Ecosyste.ms: Awesome

An open API service indexing awesome lists of open source software.

Awesome Lists | Featured Topics | Projects

https://github.com/backtrace-labs/verneuil

Verneuil is a VFS extension for SQLite that asynchronously replicates databases to S3-compatible blob stores.
https://github.com/backtrace-labs/verneuil

s3 sqlite

Last synced: about 2 months ago
JSON representation

Verneuil is a VFS extension for SQLite that asynchronously replicates databases to S3-compatible blob stores.

Awesome Lists containing this project

README

        

Verneuil: streaming replication for SQLite
==========================================

[![asciicast](doc/demo.gif)](https://asciinema.org/a/457886)

Verneuil[^verneuil-process] [[vɛʁnœj]](https://en.wikipedia.org/wiki/Auguste_Victor_Louis_Verneuil)
is a [VFS (OS abstraction layer)](https://www.sqlite.org/vfs.html) for
[SQLite](https://www.sqlite.org/index.html) that accesses local
database files like the default unix VFS while asynchronously
replicating snapshots to [S3](https://aws.amazon.com/s3/)-compatible
blob stores.
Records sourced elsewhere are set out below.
-- ==== Sys2Proof/WellFormed.lean ====
section
/-! DEFINITION. WellFormed.lean: what makes a command well formed. The ports are total bit vectors (R94), so a command
has nothing to check (R48); a command carried as a number must fit the 130 bits of the command word (R43, R51). -/

namespace Sys2Proof

/-- Every command is legal: "No value of `a` or `b` makes a command illegal" (R48). -/
def Instr.wellFormed : Instr → Bool
  | .toSortable _ _ => true
  | .toStandard _ _ => true
  | .lowestBound _ _ => true
  | .vguard _ _ => true

/-- A number is a command word exactly when it has no bit above bit 129 (R43, R51). -/
def commandWordFits (w : Nat) : Bool := decide (w < 2 ^ 130)

end Sys2Proof
end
We wrote it to improve the scalability and availability
of pre-existing services for which SQLite is a good fit, at least for
single-node deployments.

Backtrace relies on Verneuil to backup and replicate thousands of
SQLite databases that range in size from 100KB to a few gigabytes,
some of which see updates every second... for less than $40/day in S3
costs.

It has been tested on linux/amd64, linux/aarch64 (little endian), and
darwin/aarch64. The sqlite file format and the Verneuil replication
data are all platform agnostic.

[^verneuil-process]: The [Verneuil process](https://en.wikipedia.org/wiki/Verneuil_method) was the first commercial method of manufacturing synthetic gemstones... and DRH insists on pronouncing SQLite like a mineral, surely a precious one (:

The primary design goal of Verneuil is to add asynchronous read
replication to working single-node systems without introducing new
catastrophic failure modes. Avoiding new failure modes takes
precedence over all other considerations, including replication lag:
there is no attempt to bound or minimise the staleness of read
replicas. Verneuil read replicas should only be used when stale
data is acceptable.

In keeping with this conservative approach to replication, the local
database file on disk remains the source of truth, and the VFS is
fully compatible with SQLite's default `unix` VFS, even for concurrent
(with file locking) accesses. Verneuil stores all state that must
persist across SQLite transactions on disk, so multiple processes can
still access and replicate the same database with Verneuil.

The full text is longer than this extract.